-- Directions --
Repeat only the lines below from the one containing "def maxPixWord (c" through the one containing "CFG_TPER (R35). -/", inclusive, exactly as written.

(Collected data entries)

+ + + + +

-- ==== Sys2Proof/Machine/Params.lean ====
section
/-! DEFINITION. The constants derived from the configuration, its well-formedness checks, and the read-only registers that
show it. 00_scope.md rules R7 and R16; 10_state.md rules R30 to R36; 43_reset_latch.md rule R129. -/

namespace Sys2Proof.Machine

/-- STRIDE: wire bytes per pixel, 3 without a white channel and 4 with one (R7). -/
def stride (c : Cfg) : Nat := if c.hasWhite then 4 else 3

/-- CHANNELS, in the order R, G, B, W (R7). -/
def channels (c : Cfg) : List Channel :=
  if c.hasWhite then [.red, .green, .blue, .white] else [.red, .green, .blue]

/-- ORDER: a channel's position in the wire record (R6). -/
def order (c : Cfg) : Channel → Nat
  | .red => c.ordR.toNat
  | .green => c.ordG.toNat
  | .blue => c.ordB.toNat
  | .white => c.ordW.toNat

/-- WIRE_BYTES_PER_PIXEL (R7). -/
def wireBytesPerPixel (c : Cfg) : Nat :=
  match c.transport with
  | .gpio => stride c
  | .spi => 8 * stride c

/-- STAGE_BYTES: 8 × STRIDE × MAX_PIXELS on SPI, 0 on GPIO (R7). -/
def stageBytes (c : Cfg) : Nat :=
  match c.transport with
  | .gpio => 0
  | .spi => 8 * stride c * c.maxPixels.toNat

/-- The reset-frame count of a bus frequency: ceil(3f / 4 000 000) + 1, in exact integers (R129, D28). -/
def resetFrameCount (freq : Nat) : Nat := (3 * freq + 3999999) / 4000000 + 1

/-- RESET_FRAMES of an instance (R7, R129). -/
def resetFrames (c : Cfg) : Nat := resetFrameCount c.busFreqHz.toNat

/-- wf_order: ORDER on CHANNELS is a bijection onto {0, …, STRIDE − 1} (R16). CHANNELS has STRIDE entries, so distinct
positions below STRIDE are all of them. -/
def wfOrder (c : Cfg) : Bool :=
  decide (((channels c).map (order c)).Nodup) && (channels c).all fun ch => decide (order c ch < stride c)

/-- wf_record (R16, D15). -/
def wfRecord (c : Cfg) : Bool :=
  (c.recordBytes == 3 || c.recordBytes == 4) && (c.transport == .spi || decide (stride c ≤ c.recordBytes))

/-- wf_timing, GPIO only (R16, D18). TPER_CYC and GAP_CYC are at most 65535 by their width. -/
def wfTiming (c : Cfg) : Bool :=
  c.transport == .spi ||
    (decide (1 ≤ c.t0h.toNat) && decide (c.t0h.toNat < c.t1h.toNat) && decide (c.t1h.toNat < c.tper.toNat) &&
      decide (0 < c.cpuClkHz.toNat))

/-- wf_spi, SPI only (R16, D31). The upper bounds hold by the fields' width. -/
def wfSpi (c : Cfg) : Bool := c.transport == .gpio || decide (0 < c.busFreqHz.toNat)

/-- REG_BASE is 4-byte aligned: the range R6 gives the parameter (D2). -/
def wfBase (c : Cfg) : Bool := decide (c.regBase.toNat % 4 = 0)

/-- The checks of R16 a configuration meets by itself (wf_exclusive, about other instances, is handlesExclusive), with the
parameter ranges of R6. -/
def cfgWf (c : Cfg) : Bool := wfOrder c && wfRecord c && wfTiming c && wfSpi c && wfBase c

/-- CFG0 (R30). -/
def cfg0Word (c : Cfg) : Word :=
  let id : BitVec 16 := match c.transport with | .gpio => c.pinId | .spi => c.busId
  let ordW : BitVec 2 := if c.hasWhite then c.ordW else 0
  id ++ (0 : BitVec 5) ++ BitVec.ofBool (c.recordBytes == 4) ++ ordW ++ c.ordB ++ c.ordG ++ c.ordR ++
    BitVec.ofBool c.hasWhite ++ BitVec.ofBool (c.transport == .spi)

/-- CFG_BUSFREQ (R31). -/
def busFreqWord (c : Cfg) : Word := match c.transport with | .gpio => 0 | .spi => c.busFreqHz

/-- CFG_FRAMES (R32). -/
def framesWord (c : Cfg) : Word :=
  match c.transport with
  | .gpio => 0
  | .spi => BitVec.ofNat 16 (resetFrames c) ++ c.zeroFrame ++ c.oneFrame

/-- CFG_MAXPIX (R33). -/
def maxPixWord (c : Cfg) : Word := match c.transport with | .gpio => 0 | .spi => c.maxPixels

/-- CFG_THIGH (R34). -/
def tHighWord (c : Cfg) : Word := match c.transport with | .gpio => c.t0h ++ c.t1h | .spi => 0

/-- CFG_TPER (R35). -/
def tPerWord (c : Cfg) : Word := match c.transport with | .gpio => c.gap ++ c.tper | .spi => 0

/-- CFG_CPUHZ (R36). -/
def cpuHzWord (c : Cfg) : Word := match c.transport with | .gpio => c.cpuClkHz | .spi => 0

end Sys2Proof.Machine
end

+ + + + +

-- Answer below --
def maxPixWord (c : Cfg) : Word := match c.transport with | .gpio => 0 | .spi => c.maxPixels

/-- CFG_THIGH (R34). -/
def tHighWord (c : Cfg) : Word := match c.transport with | .gpio => c.t0h ++ c.t1h | .spi => 0

/-- CFG_TPER (R35). -/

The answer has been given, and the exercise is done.